/-- Every state a step from `s` can leave, by the event that leaves it. -/
inductive StepEffect (s : State) : State → Prop where
  /-- No register changes: an idle engine, a read, an ignored write, a host data access. -/
  | quiet (rest : List Slot) (m : Memory) (reply : Reply) (draws : Nat) : (s.mem.wf → m.wf) →
      StepEffect s { s with inputs := rest, mem := m, reply := reply, draws := draws }
  | failure (rest : List Slot) (e : ErrorCause) : engineIsNext s → s.status.busy = true →
      StepEffect s (raiseError e { s with inputs := rest })
  | success (rest : List Slot) (m : Memory) (result used : Nat) : engineIsNext s →
      s.status.busy = true → (s.mem.wf → m.wf) →
      StepEffect s (complete result used { s with inputs := rest, mem := m })
  | reset (slot : Slot) (rest : List Slot) : s.inputs = slot :: rest → resetsBlock slot = true →
      StepEffect s (resetBlock { s with inputs := rest })
  | enable (rest : List Slot) (offset : Nat) (v : Word) :
      s.inputs = hostSlot (.regWrite offset 4 v) :: rest →
      StepEffect s { s with inputs := rest, ie := v.getLsbD 0 }
  | acknowledge (rest : List Slot) (v : Word) :
      s.inputs = hostSlot (.regWrite 0x008 4 v) :: rest →
      StepEffect s (acknowledge v { s with inputs := rest })
  | overrun (rest : List Slot) : s.status.busy = true →
      StepEffect s { s with inputs := rest, status := overrunStatus s.status }
  | accept (rest : List Slot) (v : Word) : s.inputs = hostSlot (.regWrite 0x00C 4 v) :: rest →
      s.status.busy = false → declaredPlain (acceptCommand v s) = true →
      StepEffect s (acceptCommand v { s with inputs := rest })
  | operand (rest : List Slot) (offset : Nat) (v : Word) (r : Operands) :
      s.inputs = hostSlot (.regWrite offset 4 v) :: rest →
      StepEffect s { s with inputs := rest, regs := r }

/-- The engine's turn is idle, or completes the active command. -/
theorem stepEffect_of_engineTurn {s t : State} {rest : List Slot} (hturn : engineIsNext s)
    (h : engineTurn { s with inputs := rest } = .next t) : StepEffect s t := by
  obtain ⟨-, rfl⟩ | ⟨hb, i, -, hexec⟩ | ⟨hb, e, -, rfl⟩ := engineTurn_next h
  · exact .quiet rest s.mem s.reply s.draws id
  · obtain ⟨e, rfl⟩ | ⟨a, bs, r, u, hfits, rfl⟩ := exec_next hexec
    · exact .failure rest e hturn hb
    · exact .success rest (writeBytes s.mem a bs) r u hturn hb
        fun hwf => writeBytes_wf s.mem a bs hwf hfits
  · exact .failure rest _ hturn hb

/-- A host access reads, stores bytes, or writes a register. -/
theorem stepEffect_of_hostEffect {s t : State} {a : HostAccess} {rest : List Slot}
    (hin : s.inputs = hostSlot a :: rest) (h : HostEffect { s with inputs := rest } a t) :
    StepEffect s t := by
  cases h with
  | regRead offset v => exact .quiet rest s.mem (.reg v) s.draws id
  | memRead addr n bs d => exact .quiet rest s.mem (.mem bs) d id
  | memWrite addr bs hfits =>
    exact .quiet rest (writeBytes s.mem addr.toNat bs) s.reply s.draws
      fun hwf => writeBytes_wf s.mem addr.toNat bs hwf hfits
  | regWrite offset v _ hwrite hlaunch =>
    cases hwrite with
    | ignored => exact .quiet rest s.mem s.reply s.draws id
    | reset hv => exact .reset _ rest hin ((resetsBlock_iff _).mpr (.inr ⟨v, rfl, hv⟩))
    | enable => exact .enable rest _ v hin
    | acknowledge => exact .acknowledge rest v hin
    | overrun hb => exact .overrun rest hb
    | accept hb =>
      rw [launchRefused_idle v _ hb, Bool.not_eq_false'] at hlaunch
      exact .accept rest v hin hb hlaunch
    | operand _ r => exact .operand rest offset v r hin

theorem step_effect {s t : State} (h : step s = .next t) : StepEffect s t := by
  obtain ⟨u, rest, rfl, ⟨hturn, heng⟩ | ⟨a, hin, hhost⟩ | ⟨a, hin, rfl⟩⟩ := step_next h
  · exact stepEffect_of_engineTurn (hturn.imp And.left fun hin => ⟨rest, hin⟩) heng
  · exact stepEffect_of_hostEffect hin hhost
  · exact .reset ⟨true, a⟩ rest hin rfl

end Sys2Proof.Machine
end

section
/-! The invariant of the registers and the memory: it holds after reset and every step keeps it. -/

namespace Sys2Proof.Machine

/-! ## What the invariant reads -/

/-- The active regions depend on BUSY, CMD and the latched operands alone. -/
theorem activeRegion_congr (f : Operands → Instr → Region) {s t : State}
    (hbusy : t.status.busy = s.status.busy) (hcmd : t.cmd = s.cmd) (hop : t.op = s.op) :
    activeRegion f t = activeRegion f s := by
  simp only [activeRegion, hbusy, hcmd, hop]

theorem declaredPlain_congr {s t : State} (hbusy : t.status.busy = s.status.busy)
    (hcmd : t.cmd = s.cmd) (hop : t.op = s.op) (hplat : t.platform = s.platform) :
    declaredPlain t = declaredPlain s := by
  simp only [declaredPlain, activeSource, activeWrite, activeRegion_congr _ hbusy hcmd hop, hplat]

/-- A write region starts inside the address space: at an operand, or at 0 where there is none. -/
theorem activeWrite_base_lt (s : State) : (activeWrite s).base < Config.addressSpace := by
  have hdst := s.op.dstAddr.isLt
  have hsrc := s.op.srcAddr.isLt
  cases hb : s.status.busy with
  | false => rw [activeWrite, activeRegion_of_idle _ hb]; decide
  | true =>
    cases hd : decode s.cmd with
    | error e => rw [activeWrite, activeRegion_of_illegal _ hd]; decide
    | ok i =>
      rw [activeWrite_of_command hb hd]
      cases i with
      | nop => exact Nat.two_pow_pos 32
      | bound w => exact Nat.two_pow_pos 32
      | dzf w => exact hsrc
      | dzi w => exact hsrc
      | encV0 w dz => exact hdst
      | encV1 w dz => exact hdst
      | decV0 w dz => exact hdst
      | decV1 w dz => exact hdst
      | encUnknown ver w dz => exact hdst
      | decUnknown ver w dz => exact hdst

/-- The bytes an abort draws lie inside the address space. -/
theorem abortedBytes_fit (s : State) :
    (activeWrite s).base + (freeBytes s.draws (abortedCount s)).length ≤ Config.addressSpace := by
  have hbase := activeWrite_base_lt s
  rw [freeBytes_length, abortedCount, existingSize]
  omega

theorem abortedMemory_wf {s : State} (h : s.mem.wf) : (abortedMemory s).wf :=
  writeBytes_wf s.mem _ _ h (abortedBytes_fit s)

/-! ## The invariant under each update -/

/-- A step that keeps ERR, RESULT, IN_USED and the command, and sets no DONE, keeps the
invariant. -/
theorem Consistent.frame {s t : State} (h : Consistent s) (hmem : t.mem.wf)
    (hbusy : t.status.busy = s.status.busy) (herr : t.status.err = s.status.err)
    (hdone : s.status.done = false → t.status.done = false) (hresult : t.result = s.result)
    (hused : t.inUsed = s.inUsed) (hcmd : t.cmd = s.cmd) (hop : t.op = s.op)
    (hplat : t.platform = s.platform) : Consistent t where
  memory := hmem
  code := by rw [herr]; exact h.code
  busyNotDone := by rw [hbusy]; exact fun hb => hdone (h.busyNotDone hb)
  busyNoError := by rw [hbusy, herr]; exact h.busyNoError
  errorResult := by rw [herr, hresult]; exact h.errorResult
  errorUsed := by rw [herr, hused]; exact h.errorUsed
  launchPlain := by
    rw [hbusy, declaredPlain_congr hbusy hcmd hop hplat]
    exact h.launchPlain

theorem consistent_raiseError (e : ErrorCause) {s : State} (h : s.mem.wf) :
    Consistent (raiseError e s) where
  memory := h
  code := errorCode_le e
  busyNotDone := by simp
  busyNoError := by simp
  errorResult := fun _ => rfl
  errorUsed := fun _ => rfl
  launchPlain := by simp

theorem consistent_complete (result used : Nat) {s : State} (h : s.mem.wf) :
    Consistent (complete result used s) where
  memory := h
  code := by simp
  busyNotDone := by simp
  busyNoError := by simp
  errorResult := by simp
  errorUsed := by simp
  launchPlain := by simp

theorem consistent_resetBlock {s : State} (h : s.mem.wf) : Consistent (resetBlock s) where
  memory := abortedMemory_wf h
  code := by simp [Status.zero]
  busyNotDone := by simp [Status.zero]
  busyNoError := by simp [Status.zero]
  errorResult := by simp
  errorUsed := by simp
  launchPlain := by simp [Status.zero]

/-- An accepted launch is one on plain memory, and it clears DONE and ERR. -/
theorem consistent_acceptCommand {v : Word} {s : State} (h : s.mem.wf)
    (hplain : declaredPlain (acceptCommand v s) = true) : Consistent (acceptCommand v s) where
  memory := h
  code := by simp
  busyNotDone := by simp
  busyNoError := by simp
  errorResult := by simp
  errorUsed := by simp
  launchPlain := fun _ => hplain

/-- Settles O47: every event either writes the fields the invariant relates together, or leaves
them alone. -/
theorem stepKeepsConsistent : Obligations.StepKeepsConsistent := by
  intro s t h hstep
  cases step_effect hstep with
  | quiet rest m reply draws hwf => exact h.frame (hwf h.memory) rfl rfl id rfl rfl rfl rfl rfl
  | failure rest e => exact consistent_raiseError e h.memory
  | success rest m result used _ _ hwf => exact consistent_complete result used (hwf h.memory)
  | reset slot rest => exact consistent_resetBlock h.memory
  | enable rest offset v => exact h.frame h.memory rfl rfl id rfl rfl rfl rfl rfl
  | acknowledge rest v =>
    refine h.frame h.memory rfl rfl (fun hdone => ?_) rfl rfl rfl rfl rfl
    simp [hdone]
  | overrun rest => exact h.frame h.memory rfl rfl id rfl rfl rfl rfl rfl
  | accept rest v _ _ hplain => exact consistent_acceptCommand h.memory hplain
  | operand rest offset v r => exact h.frame h.memory rfl rfl id rfl rfl rfl rfl rfl

/-- Settles O46: no command is active, ERR is 0 and no byte is listed. -/
theorem resetIsConsistent : Obligations.ResetIsConsistent where
  memory := ⟨List.Pairwise.nil, fun _ hc => nomatch hc⟩
  code := by decide
  busyNotDone := fun _ => rfl
  busyNoError := fun _ => rfl
  errorResult := fun _ => rfl
  errorUsed := fun _ => rfl
  launchPlain := fun hb => by cases hb

end Sys2Proof.Machine
end

section
/-! What changes a field of STATUS, CTRL or the operands: read off the list of a step's next
states. -/

namespace Sys2Proof.Machine

/-- Settles O53: of all events only a completion writes DONE = 1. -/
theorem doneRisesOnlyAtCompletion : Obligations.DoneRisesOnlyAtCompletion := by
  intro s t hstep hbefore hafter
  cases step_effect hstep with
  | failure rest e hturn hb => exact ⟨hb, rfl, hturn⟩
  | success rest m result used hturn hb => exact ⟨hb, rfl, hturn⟩
  | reset slot rest => cases hafter
  | acknowledge rest v => simp [hbefore] at hafter
  | accept rest v => cases hafter
  | _ => exact absurd (hbefore.symm.trans hafter) Bool.false_ne_true

/-- Settles O54: of all events only an acceptance writes BUSY = 1. -/
theorem busyRisesOnlyAtAcceptance : Obligations.BusyRisesOnlyAtAcceptance := by
  intro s t hstep hbefore hafter
  cases step_effect hstep with
  | failure rest e => cases hafter
  | success rest m result used => cases hafter
  | reset slot rest => cases hafter
  | accept rest v hin => exact ⟨v, rest, hin, rfl, rfl⟩
  | _ => exact absurd (hbefore.symm.trans hafter) Bool.false_ne_true

/-- Settles O55: of all events only completions and resets write BUSY = 0. -/
theorem busyFallsOnlyAtCompletionOrReset : Obligations.BusyFallsOnlyAtCompletionOrReset := by
  intro s t hstep hbefore hafter
  cases step_effect hstep with
  | failure rest e hturn => exact .inl ⟨rfl, hturn⟩
  | success rest m result used hturn => exact .inl ⟨rfl, hturn⟩
  | reset slot rest hin hreset => exact .inr ⟨rfl, slot, rest, hin, hreset⟩
  | accept rest v => cases hafter
  | _ => exact absurd (hafter.symm.trans hbefore) Bool.false_ne_true

/-- Settles O56: completions and acceptances keep OVR, an overrun sets it, and a STATUS write clears
it by bit 2. -/
theorem overrunStaysUntilCleared : Obligations.OverrunStaysUntilCleared := by
  intro s t hstep hbefore hafter
  cases step_effect hstep with
  | reset slot rest hin hreset => exact ⟨slot, rest, hin, .inl hreset⟩
  | acknowledge rest v hin =>
    have hbit : v.getLsbD 2 = true := by simpa [hbefore] using hafter
    exact ⟨_, rest, hin, .inr ⟨v, rfl, hbit⟩⟩
  | overrun rest => cases hafter
  | _ => exact absurd (hafter.symm.trans hbefore) Bool.false_ne_true

/-- Settles O58: the events that write CTRL or an operand register carry a register write, and only
an acceptance or a reset writes the latched copies. -/
theorem controlChangesOnlyByTheHost : Obligations.ControlChangesOnlyByTheHost := by
  intro s t hstep
  cases step_effect hstep with
  | reset slot rest hin hreset =>
    exact ⟨fun _ => ⟨slot, rest, hin, .inl hreset⟩, fun _ => ⟨slot, rest, hin, .inl hreset⟩⟩
  | enable rest offset v hin =>
    exact ⟨fun _ => ⟨_, rest, hin, .inr ⟨offset, v, rfl⟩⟩, fun hop => absurd rfl hop⟩
  | operand rest offset v r hin =>
    exact ⟨fun _ => ⟨_, rest, hin, .inr ⟨offset, v, rfl⟩⟩, fun hop => absurd rfl hop⟩
  | accept rest v hin hidle =>
    exact ⟨fun hchange => by simp at hchange,
      fun _ => ⟨_, rest, hin, .inr ⟨hidle, rfl, v, rfl⟩⟩⟩
  | _ => exact ⟨fun hchange => by simp at hchange, fun hop => absurd rfl hop⟩

end Sys2Proof.Machine
end

section
/-! Commands and the visible operand registers: no command reads them. -/

namespace Sys2Proof.Machine

/-- The answer of a command with the visible operand registers of its next state set to `r`. -/
def withVisible (r : Operands) : StepResult → StepResult
  | .next t => .next { t with regs := r }
  | .fault f => .fault f
  | .refused q => .refused q

theorem withVisible_ite (r : Operands) (c : Prop) [Decidable c] (x y : StepResult) :
    withVisible r (if c then x else y) = if c then withVisible r x else withVisible r y :=
  apply_ite (withVisible r) c x y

What you should do:
Repeat exactly the lines above, starting with the first line of the records and finishing with the line holding "StepEffect s (raiseError". Add no other line.

Exercise answer:
/-- Every state a step from `s` can leave, by the event that leaves it. -/
inductive StepEffect (s : State) : State → Prop where
  /-- No register changes: an idle engine, a read, an ignored write, a host data access. -/
  | quiet (rest : List Slot) (m : Memory) (reply : Reply) (draws : Nat) : (s.mem.wf → m.wf) →
      StepEffect s { s with inputs := rest, mem := m, reply := reply, draws := draws }
  | failure (rest : List Slot) (e : ErrorCause) : engineIsNext s → s.status.busy = true →
      StepEffect s (raiseError e { s with inputs := rest })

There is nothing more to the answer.